# gentoo-kernel - erste Erfahrungen

## ManfredB

Hallo zusammen,

in diesem Forum sind wir auf eine neue Entwicklung bei gentoo aufmerksam gemacht worden:

gentoo-kernel - anders als gentoo-sources bereits ein komplett fertiger Kernel.

Mein erster Versuch auf meinem PC mit NVIDIA-Grafikkarte ist gescheitert.

Aber ich gebe in solchen Situationen nie auf.

Auf meinem  Notebook Acer Aspire mit Intel-Grafikkarte war es überhaupt kein Problem.

Nun weiß ich ja schon lange, daß neben den nvidia-drivers auch noch der nouveau-Treiber existiert.

Gestern habe ich also eine Neuinstallation gestartet und dabei

gentoo-kernel-bin-5.4.13-gentoo-x86_64 installiert.

In der /etc/portage/make.conf steht nun statt nvidia nouveau.

Bei der Installation des Kernels wird ja ausdrücklich darauf hingewiesen, daß das noch ein Testprogramm ist,

der Vorschlag, sicherheitshalber gentoo-sources daneben zu installieren, hat mich schon etwas unsicher gemacht,

was den gentoo-kernel angeht.

Dennoch habe ich die komplette Neuinstallation gewagt.

Daß ich nun gentoo mit diesem neuen Kernel nutzen kann, ist ein großer Fortschritt,

da muß ich demjenigen, der diese Information ins Forum gestellt hat, ausdrücklich zustimmen

und auch noch einmal hier danke für diese Information sagen.

Ich wünsche allen, die diesen neuen Kernel auch testen, viel Erfolg und genauso viel Freude,

wie ich sie erlebt habe, wenn es wirklich klappt.

Gruß

Manfred

----------

## ManfredB

Nachtrag:

Die gentoo-kernel sind nur für die Test-Version: ACCEPT_KEYWORDS="~amd64".

Ich wollte heute einmal wieder stable installieren und den Versuch mit gentoo-kernel machen.

Doch wie beschrieben, ist das nicht möglich.

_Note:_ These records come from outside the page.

-- ==== Sys2Proof/Safety.lean ====
section
/-! DEFINITION. The terms claims are stated in: the exact value of a real (R12), the named properties of a number format (U9), what a
frame, a retune and a ready frame leave behind, and the invariant of R51. -/

namespace Sys2Proof

/-! ## Numerics -/

/-- The reference numerics (R12): exact real arithmetic, `EPS = 1/1000` (R7). -/
noncomputable def Num.exact (vmin vmax : ℝ) : Num ℝ where
  ofNat n := (n : ℝ)
  pi := Real.pi
  eps := 1 / 1000
  vmin := vmin
  vmax := vmax
  add := (· + ·)
  sub := (· - ·)
  mul := (· * ·)
  div := (· / ·)
  sin := Real.sin
  abs x := |x|
  lt a b := decide (a < b)

/-- The normative value of a real (R12), for the parameters `VMIN` and `VMAX`. -/
noncomputable def RealTerm.toReal (vmin vmax : ℝ) (t : RealTerm) : ℝ := t.eval (Num.exact vmin vmax)

/-- The cardinal sine with its guard, on exact reals (R181). -/
noncomputable def sincExact (x : ℝ) : ℝ := if |x| > 1 / 1000 then Real.sin x / x else 1

/-- The properties a model over `NUM` may assume (U9.1 to U9.3), for a format with negation `neg` and finite values `finite`. -/
structure Num.Named {R : Type} (n : Num R) (neg : R → R) (finite : R → Prop) : Prop where
  abs_neg : ∀ x, n.abs (neg x) = n.abs x
  eps_pos : n.lt (n.ofNat 0) n.eps = true
  sin_neg : ∀ x, n.sin (neg x) = neg (n.sin x)
  div_neg : ∀ a b, n.div (neg a) (neg b) = n.div a b
  mul_zero : ∀ x, finite x → n.mul x (n.ofNat 0) = n.ofNat 0
  add_zero : ∀ x, finite x → n.add x (n.ofNat 0) = x
  sub_self : ∀ x, finite x → n.sub x x = n.ofNat 0

/-- The named properties of TOVOLT in a number format, for its pair `(VMIN, VMAX)` (R172): the lower end, which U9.3 gives (log entry 25);
the three equations of the upper end (U9.4), the first at the finite `VMAX - VMIN` (U9.7); strict monotonicity (U9.5). -/
structure Num.NamedVolts {R : Type} (n : Num R) (finite : R → Prop) : Prop where
  volt_zero : (RealTerm.toVolt 0).eval n = n.vmin
  div_full : n.div (n.ofNat 255) (n.ofNat 255) = n.ofNat 1
  mul_one : ∀ d, finite d → n.mul d (n.ofNat 1) = d
  span_finite : finite (n.sub n.vmax n.vmin)
  vmin_add_span : n.add n.vmin (n.sub n.vmax n.vmin) = n.vmax
  volt_increasing : ∀ a b : Byte, a.toNat < b.toNat →
    n.lt ((RealTerm.toVolt a).eval n) ((RealTerm.toVolt b).eval n) = true

/-- A number format computes a real within `TOL` of its normative value (R12, U9.6); `val` is the format's exact value map. -/
def Num.within {R : Type} (n : Num R) (val : R → ℝ) (r : RealParams) (t : RealTerm) : Prop :=
  |val (t.eval n) - t.toReal r.VMIN r.VMAX| ≤ r.TOL

/-- The exact value of element `i` of a row of reals (0 past its end). -/
noncomputable def valueAt (vmin vmax : ℝ) (v : List RealTerm) (i : Nat) : ℝ :=
  match v[i]? with
  | some t => t.toReal vmin vmax
  | none => 0

/-- SINC in a number format, in the order R181 writes it. -/
def Num.sinc {R : Type} (n : Num R) (x : R) : R := if n.lt n.eps (n.abs x) then n.div (n.sin x) x else n.ofNat 1

/-- Element `i` of a row of reals in a number format (the format's 0 past its end). -/
def Num.valueAt {R : Type} (n : Num R) (v : List RealTerm) (i : Nat) : R :=
  match v[i]? with
  | some t => t.eval n
  | none => n.ofNat 0

/-- ISINC's accumulator after the samples `0, ..., k - 1`, in the order R205 writes it. -/
def Num.accumulate {R : Type} (n : Num R) (s w : List RealTerm) : Nat → R
  | 0 => n.ofNat 0
  | k + 1 => n.add (n.accumulate s w k) (n.mul (n.sub (n.valueAt s k) (n.valueAt s 0)) (n.valueAt w k))

namespace Machine

/-! ## Outputs -/

/-- What a `DISPOUT` snapshot of `s` shows as its trace (R45, R236): the valid rows of `DISP`, none while `RAWV = 0`. -/
def State.Shows (s : State) (rows : List (List RealTerm)) : Prop :=
  if s.RAWV then s.DISP.readRows s.P.N 0 s.NCH = some rows else rows = []

/-- The snapshot of R236 with the given trace. -/
def snapshotWith (fresh : Bool) (rows : List (List RealTerm)) (s : State) : Snapshot where
  fresh := fresh
  sync := s.SYNC
  cfg := s.cfg
  zp := s.ZP
  interp := s.INTERP
  nch := if s.RAWV then s.NCH else 0
  trace := rows

/-- `s` with `SYNC` changed to `new`, and the stale snapshot that a change of its value emits (R236). -/
def afterSync (new : SyncState) (rows : List (List RealTerm)) (s : State) : State :=
  { s with
    SYNC := new
    out := s.out ++ (if s.SYNC = new then [] else [.dispout (snapshotWith false rows { s with SYNC := new })]) }

/-- `s` after an accepted retune to control word `w` (R240). -/
def afterRetune (w : Byte) (rows : List (List RealTerm)) (s : State) : State :=
  afterSync .unsync rows { s with CFG := w, out := s.out ++ [.tx w] }

/-- `Q i w` holds of each retune command `i` whose result is VALID (R241) and the word `w` it makes of `CFG`: exactly the command's own
field is replaced (R242, R243, R244, R246, R247). -/
def State.RetuneCommands (s : State) (Q : Instr → Byte → Prop) : Prop :=
  ((psRange s.P s.cfg.samplingMode).1 ≤ s.cfg.prescale.toNat ∧ s.cfg.prescale.toNat ≤ (psRange s.P s.cfg.samplingMode).2 →
    (∀ n : BitVec 4, 1 ≤ n.toNat → n.toNat ≤ 4 →
      Q (.setChannels n) ((s.CFG &&& 0xCF) ||| BitVec.ofNat 8 (16 * (n.toNat - 1)))) ∧
    Q (.setSlope .falling) (s.CFG &&& 0xF7) ∧ Q (.setSlope .rising) (s.CFG ||| 0x08) ∧
    Q (.setTrigMode .auto) (s.CFG &&& 0xBF) ∧ Q (.setTrigMode .normal) (s.CFG ||| 0x40)) ∧
  (s.P.psRealTime.1 ≤ s.CFG.toNat % 8 → s.CFG.toNat % 8 ≤ s.P.psRealTime.2 →
    Q (.setSampMode .realTime) (s.CFG &&& 0x7F)) ∧
  (s.P.psEquivalentTime.1 ≤ s.CFG.toNat % 8 → s.CFG.toNat % 8 ≤ s.P.psEquivalentTime.2 →
    Q (.setSampMode .equivalentTime) (s.CFG ||| 0x80)) ∧
  (s.CFG.toNat % 8 < 7 → (psRange s.P s.cfg.samplingMode).1 ≤ s.CFG.toNat % 8 + 1 →
    s.CFG.toNat % 8 + 1 ≤ (psRange s.P s.cfg.samplingMode).2 → Q (.stepPrescale .up) (s.CFG + 1)) ∧
  (0 < s.CFG.toNat % 8 → (psRange s.P s.cfg.samplingMode).1 ≤ s.CFG.toNat % 8 - 1 →
    s.CFG.toNat % 8 - 1 ≤ (psRange s.P s.cfg.samplingMode).2 → Q (.stepPrescale .down) (s.CFG - 1))

/-- What `i` does when its `TX` write sends the word `w` with a link error on offer (R283; log entries 14 and 15): the writes of the
retune stand; the write meets the error, which is consumed, and the block halts, or, with `RXEN = 1` only, leaves it on offer. -/
def State.SendsUnderLinkError (s : State) (rows : List (List RealTerm)) (i : Instr) (w : Byte) : Prop :=
  (s.RXEN = false →
    exec i s = .next (halt .link { afterRetune w rows s with env := { s.env with lerr := false } })) ∧
  (s.RXEN = true →
    exec i s = .next
      (halt .link { afterRetune w rows s with env := { s.env with lerr := false }, free := s.free + 1 }) ∨
    exec i s = .next { afterRetune w rows s with free := s.free + 1 })

/-! ## Resampling -/

/-- The interpolator `INTERP` names at the zoom power `ZP`, applied to one channel's voltages (R210). -/
def State.interpolate (s : State) (v : List RealTerm) : Option (List RealTerm) :=
  match s.INTERP with
  | .linear => ilin s.P.N (2 ^ s.ZP) v
  | .sinc => isinc s.P.N s.ZP (kernelRow s.ZP s) v

/-- The resampler can run on `s`: valid parameters, a zoom power in range, the kernels built (R210, R322). -/
structure State.CanResample (s : State) : Prop where
  params : s.P.Valid
  zp_le : s.ZP ≤ s.P.MAXZP
  kvalid : s.KVALID = true
  kern : s.KERN = kernelTable s.P

/-- The valid rows of `DISP` are the resampled rows of `VOLT` (R210). -/
def State.Resampled (s : State) : Prop :=
  ∀ c < s.NCH, ∃ v o, s.VOLT.readN (c * s.P.N) s.P.N = some v ∧ s.interpolate v = some o ∧
    s.DISP.readN (c * s.P.N) s.P.N = some o

/-- `s` after a ready frame of configuration `c` with payload `samples`, the display file being `disp` and its valid rows `rows`
(R233, R235). -/
def afterReady (c : AcqConfig) (samples : List Byte) (disp : Memory RealTerm) (rows : List (List RealTerm)) (s : State) :
    State :=
  { s with
    nchM1 := c.channelCountMinus1
    RAW := Memory.ofList 0 samples
    VOLT := Memory.ofList 0 (samples.map RealTerm.toVolt)
    DISP := disp
    RAWV := true
    SYNC := .ready
    RUN := s.RUN && !s.SSA
    RXEN := s.RXEN && !s.SSA
    SSA := false
    out := s.out ++ [.dispout
      { fresh := true, sync := .ready, cfg := s.cfg, zp := s.ZP, interp := s.INTERP, nch := c.channelCount, trace := rows }] }

/-- `disp` is what RESAMPLE makes of `samples` (R210, R233): row `ch` of `rows` stands at channel `ch` and is the interpolated row of
that channel's voltages; no channel `>= channelCount` holds a value. -/
def State.Displays (s : State) (c : AcqConfig) (samples : List Byte) (disp : Memory RealTerm)
    (rows : List (List RealTerm)) : Prop :=
  rows.length = c.channelCount ∧
  (∀ ch < c.channelCount, ∃ row, rows[ch]? = some row ∧ disp.readN (ch * s.P.N) s.P.N = some row ∧
    s.interpolate (((samples.map RealTerm.toVolt).drop (ch * s.P.N)).take s.P.N) = some row) ∧
  ∀ a, c.channelCount * s.P.N ≤ a → disp.read a = none

/-- `s` after a re-application that made its display file `disp` with valid rows `rows` (R250, R251). -/
def afterReapply (disp : Memory RealTerm) (rows : List (List RealTerm)) (s : State) : State :=
  { s with DISP := disp, out := s.out ++ [.dispout (snapshotWith false rows s)] }

/-- The interpolator of mode `m` at zoom power `p`, with the table KBUILD builds (R203, R205). -/
def interpolator (P : Params) (m : Interp) (p : Nat) (v : List RealTerm) : Option (List RealTerm) :=
  match m with
  | .linear => ilin P.N (2 ^ p) v
  | .sinc => isinc P.N p (fun r => (kernelTable P).readN ((p * P.N + r) * P.N) P.N) v

/-- The valid rows of `DISP` are the rows of `VOLT` interpolated in mode `m` at zoom power `p`. -/
def State.DisplaysAt (s : State) (m : Interp) (p : Nat) : Prop :=
  ∀ c < s.NCH, ∃ v o, s.VOLT.readN (c * s.P.N) s.P.N = some v ∧ interpolator s.P m p v = some o ∧
    s.DISP.readN (c * s.P.N) s.P.N = some o

/-! ## The invariant of reachable states -/

/-- The invariant of R51, with the file contents of R37, where the displayed values come from, and the canonical form of every
memory (its addresses are a range). Item (c) holds by the width of `nchM1`. -/
structure State.Inv (s : State) : Prop where
  params : s.P.Valid
  /-- the staged bytes are those at the positions before `(CI, SI)` of the frame in progress (R37) -/
  fbuf_held : s.FBUF.map Prod.fst = List.range (if s.FS = .payload then s.CI.toNat * s.P.N + s.SI else 0)
  /-- (a) -/
  zp_le : s.ZP ≤ s.P.MAXZP
  /-- (b) -/
  rxen_run : s.RXEN = s.RUN
  /-- (d) -/
  ready_trace : s.SYNC = .ready → s.RAWV = true
  /-- (e) -/
  position : s.FS = .payload → s.CI.toNat < (decodeCW s.FCW).channelCount ∧ s.SI < s.P.N
  /-- (f) -/
  reading : s.FS ≠ .idle → s.RXEN = true
  /-- (g) -/
  kvalid : s.HALT = .none → s.KVALID = true
  kern : s.KERN = if s.KVALID then kernelTable s.P else []
  raw_held : s.RAW.map Prod.fst = List.range (if s.RAWV then s.NCH * s.P.N else 0)
  /-- (h) -/
  volt : s.VOLT = s.RAW.map (fun e => (e.1, RealTerm.toVolt e.2))
  disp_held : s.DISP.map Prod.fst = List.range (if s.RAWV then s.NCH * s.P.N else 0)
  /-- the trace on display was resampled in one mode at one zoom power (R210), which are `INTERP` and `ZP` where `REAPPLY` is true, and
  which those may have left since where it is false (R329) -/
  disp_value : s.RAWV = true →
    ∃ m, ∃ p ≤ s.P.MAXZP, s.DisplaysAt m p ∧ (s.P.REAPPLY = true → m = s.INTERP ∧ p = s.ZP)

/-- Every file is in canonical form. -/
abbrev State.FilesWf (s : State) : Prop := s.FBUF.wf ∧ s.RAW.wf ∧ s.VOLT.wf ∧ s.DISP.wf ∧ s.KERN.wf

/-- The block is not stopped by an error that only a reset ends (R296). -/
def State.Live (s : State) : Prop := s.env.rst.isSome = true ∨ s.HALT = .none ∨ s.HALT = .quit

end Machine

/-- A number format conforms (R12, U9.6): for parameters that meet R7's constraints, `abs` and the comparison are exact on finite values
(U9.1), and every real that the block holds in a state that meets the invariant is finite (U9.7) and computed within `TOL`. -/
structure Num.Conforms {R : Type} (n : Num R) (finite : R → Prop) (val : R → ℝ) (P : Params) (r : RealParams) : Prop where
  params : P.Valid
  reals : r.Valid
  abs_exact : ∀ x, finite x → val (n.abs x) = |val x|
  lt_exact : ∀ x y, finite x → finite y → (n.lt x y = true ↔ val x < val y)
  held : ∀ s : Machine.State, s.P = P → s.Inv → ∀ a t,
    s.VOLT.read a = some t ∨ s.DISP.read a = some t ∨ s.KERN.read a = some t →
      finite (t.eval n) ∧ n.within val r t

end Sys2Proof
end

Eigentlich verständlich, weil das ja Testversionen sind.

Auch wenn 4.19.86 und 4.19.97 und 5.4.12 und 5.4.13 vorhanden sind, alle sind masked.

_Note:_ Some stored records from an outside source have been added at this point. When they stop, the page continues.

/-! ### rxFlush -/

@[simp] theorem rxFlush_P : (rxFlush s).P = s.P := rfl
@[simp] theorem rxFlush_CFG : (rxFlush s).CFG = s.CFG := rfl
@[simp] theorem rxFlush_ZP : (rxFlush s).ZP = s.ZP := rfl
@[simp] theorem rxFlush_INTERP : (rxFlush s).INTERP = s.INTERP := rfl
@[simp] theorem rxFlush_SYNC : (rxFlush s).SYNC = s.SYNC := rfl
@[simp] theorem rxFlush_RUN : (rxFlush s).RUN = s.RUN := rfl
@[simp] theorem rxFlush_SSA : (rxFlush s).SSA = s.SSA := rfl
@[simp] theorem rxFlush_RXEN : (rxFlush s).RXEN = s.RXEN := rfl
@[simp] theorem rxFlush_KVALID : (rxFlush s).KVALID = s.KVALID := rfl
@[simp] theorem rxFlush_RAWV : (rxFlush s).RAWV = s.RAWV := rfl
@[simp] theorem rxFlush_nchM1 : (rxFlush s).nchM1 = s.nchM1 := rfl
@[simp] theorem rxFlush_HALT : (rxFlush s).HALT = s.HALT := rfl
@[simp] theorem rxFlush_FS : (rxFlush s).FS = s.FS := rfl
@[simp] theorem rxFlush_FCW : (rxFlush s).FCW = s.FCW := rfl
@[simp] theorem rxFlush_CI : (rxFlush s).CI = s.CI := rfl
@[simp] theorem rxFlush_SI : (rxFlush s).SI = s.SI := rfl
@[simp] theorem rxFlush_FBUF : (rxFlush s).FBUF = s.FBUF := rfl
@[simp] theorem rxFlush_RAW : (rxFlush s).RAW = s.RAW := rfl
@[simp] theorem rxFlush_VOLT : (rxFlush s).VOLT = s.VOLT := rfl
@[simp] theorem rxFlush_DISP : (rxFlush s).DISP = s.DISP := rfl
@[simp] theorem rxFlush_KERN : (rxFlush s).KERN = s.KERN := rfl
@[simp] theorem rxFlush_env : (rxFlush s).env = { s.env with rx := [] } := rfl
@[simp] theorem rxFlush_out : (rxFlush s).out = s.out ++ [.rxflush] := rfl
@[simp] theorem rxFlush_ret : (rxFlush s).ret = s.ret := rfl
@[simp] theorem rxFlush_free : (rxFlush s).free = s.free := rfl

/-! ### thaw -/

@[simp] theorem thaw_P : (thaw s).P = s.P := rfl
@[simp] theorem thaw_CFG : (thaw s).CFG = s.CFG := rfl
@[simp] theorem thaw_ZP : (thaw s).ZP = s.ZP := rfl
@[simp] theorem thaw_INTERP : (thaw s).INTERP = s.INTERP := rfl
@[simp] theorem thaw_SYNC : (thaw s).SYNC = s.SYNC := rfl
@[simp] theorem thaw_RUN : (thaw s).RUN = true := rfl
@[simp] theorem thaw_SSA : (thaw s).SSA = s.SSA := rfl
@[simp] theorem thaw_RXEN : (thaw s).RXEN = true := rfl
@[simp] theorem thaw_KVALID : (thaw s).KVALID = s.KVALID := rfl
@[simp] theorem thaw_RAWV : (thaw s).RAWV = s.RAWV := rfl
@[simp] theorem thaw_nchM1 : (thaw s).nchM1 = s.nchM1 := rfl
@[simp] theorem thaw_HALT : (thaw s).HALT = s.HALT := rfl
@[simp] theorem thaw_FS : (thaw s).FS = s.FS := rfl
@[simp] theorem thaw_FCW : (thaw s).FCW = s.FCW := rfl
@[simp] theorem thaw_CI : (thaw s).CI = s.CI := rfl
@[simp] theorem thaw_SI : (thaw s).SI = s.SI := rfl
@[simp] theorem thaw_FBUF : (thaw s).FBUF = s.FBUF := rfl
@[simp] theorem thaw_RAW : (thaw s).RAW = s.RAW := rfl
@[simp] theorem thaw_VOLT : (thaw s).VOLT = s.VOLT := rfl
@[simp] theorem thaw_DISP : (thaw s).DISP = s.DISP := rfl
@[simp] theorem thaw_KERN : (thaw s).KERN = s.KERN := rfl
@[simp] theorem thaw_env : (thaw s).env = { s.env with rx := [] } := rfl
@[simp] theorem thaw_out : (thaw s).out = s.out ++ [.rxflush] := rfl
@[simp] theorem thaw_ret : (thaw s).ret = s.ret := rfl
@[simp] theorem thaw_free : (thaw s).free = s.free := rfl

/-! ### endSweep -/

@[simp] theorem endSweep_P : (endSweep s).P = s.P := rfl
@[simp] theorem endSweep_CFG : (endSweep s).CFG = s.CFG := rfl
@[simp] theorem endSweep_ZP : (endSweep s).ZP = s.ZP := rfl
@[simp] theorem endSweep_INTERP : (endSweep s).INTERP = s.INTERP := rfl
@[simp] theorem endSweep_SYNC : (endSweep s).SYNC = s.SYNC := rfl
@[simp] theorem endSweep_RUN : (endSweep s).RUN = false := rfl
@[simp] theorem endSweep_SSA : (endSweep s).SSA = false := rfl
@[simp] theorem endSweep_RXEN : (endSweep s).RXEN = false := rfl
@[simp] theorem endSweep_KVALID : (endSweep s).KVALID = s.KVALID := rfl
@[simp] theorem endSweep_RAWV : (endSweep s).RAWV = s.RAWV := rfl
@[simp] theorem endSweep_nchM1 : (endSweep s).nchM1 = s.nchM1 := rfl
@[simp] theorem endSweep_HALT : (endSweep s).HALT = s.HALT := rfl
@[simp] theorem endSweep_FS : (endSweep s).FS = s.FS := rfl
@[simp] theorem endSweep_FCW : (endSweep s).FCW = s.FCW := rfl
@[simp] theorem endSweep_CI : (endSweep s).CI = s.CI := rfl
@[simp] theorem endSweep_SI : (endSweep s).SI = s.SI := rfl
@[simp] theorem endSweep_FBUF : (endSweep s).FBUF = s.FBUF := rfl
@[simp] theorem endSweep_RAW : (endSweep s).RAW = s.RAW := rfl
@[simp] theorem endSweep_VOLT : (endSweep s).VOLT = s.VOLT := rfl
@[simp] theorem endSweep_DISP : (endSweep s).DISP = s.DISP := rfl
@[simp] theorem endSweep_KERN : (endSweep s).KERN = s.KERN := rfl
@[simp] theorem endSweep_env : (endSweep s).env = s.env := rfl
@[simp] theorem endSweep_out : (endSweep s).out = s.out := rfl
@[simp] theorem endSweep_ret : (endSweep s).ret = s.ret := rfl
@[simp] theorem endSweep_free : (endSweep s).free = s.free := rfl

/-! ### buildKernels -/

@[simp] theorem buildKernels_P : (buildKernels s).P = s.P := rfl
@[simp] theorem buildKernels_CFG : (buildKernels s).CFG = s.CFG := rfl
@[simp] theorem buildKernels_ZP : (buildKernels s).ZP = s.ZP := rfl
@[simp] theorem buildKernels_INTERP : (buildKernels s).INTERP = s.INTERP := rfl
@[simp] theorem buildKernels_SYNC : (buildKernels s).SYNC = s.SYNC := rfl
@[simp] theorem buildKernels_RUN : (buildKernels s).RUN = s.RUN := rfl
@[simp] theorem buildKernels_SSA : (buildKernels s).SSA = s.SSA := rfl
@[simp] theorem buildKernels_RXEN : (buildKernels s).RXEN = s.RXEN := rfl
@[simp] theorem buildKernels_KVALID : (buildKernels s).KVALID = true := rfl
@[simp] theorem buildKernels_RAWV : (buildKernels s).RAWV = s.RAWV := rfl
@[simp] theorem buildKernels_nchM1 : (buildKernels s).nchM1 = s.nchM1 := rfl
@[simp] theorem buildKernels_HALT : (buildKernels s).HALT = s.HALT := rfl
@[simp] theorem buildKernels_FS : (buildKernels s).FS = s.FS := rfl
@[simp] theorem buildKernels_FCW : (buildKernels s).FCW = s.FCW := rfl
@[simp] theorem buildKernels_CI : (buildKernels s).CI = s.CI := rfl
@[simp] theorem buildKernels_SI : (buildKernels s).SI = s.SI := rfl
@[simp] theorem buildKernels_FBUF : (buildKernels s).FBUF = s.FBUF := rfl
@[simp] theorem buildKernels_RAW : (buildKernels s).RAW = s.RAW := rfl
@[simp] theorem buildKernels_VOLT : (buildKernels s).VOLT = s.VOLT := rfl
@[simp] theorem buildKernels_DISP : (buildKernels s).DISP = s.DISP := rfl
@[simp] theorem buildKernels_KERN : (buildKernels s).KERN = kernelTable s.P := rfl
@[simp] theorem buildKernels_env : (buildKernels s).env = s.env := rfl
@[simp] theorem buildKernels_out : (buildKernels s).out = s.out := rfl
@[simp] theorem buildKernels_ret : (buildKernels s).ret = s.ret := rfl
@[simp] theorem buildKernels_free : (buildKernels s).free = s.free := rfl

Das nur noch zur Information.

Gruß

Manfred

----------

## ManfredB

Noch ein Nachtrag.

Da ich nie aufgebe, sondern weiter versuche, das zu Ende zu bringen, was ich angefangen habe,

bin ich bei der Neuinstallation von gentoo-stable mit einem kleinen Trick weitergekommen.

Nachdem ich in die chroot-Umgebung gekommen bin und emerge --sync --quiet beendet war,

habe ich nicht zuerst das Riesenupdate laufen lassen, sondern zuerst /etc/portage/make.conf

mit ACCEPT_KEYWORDS="~amd64" ergänzt, dann

emerge --ask sys-kernel/gentoo-kernel ausgeführt.

5.4.13 wurde problemlos installiert. danach habe ich die Zeile mit ~amd64 wieder entfernt.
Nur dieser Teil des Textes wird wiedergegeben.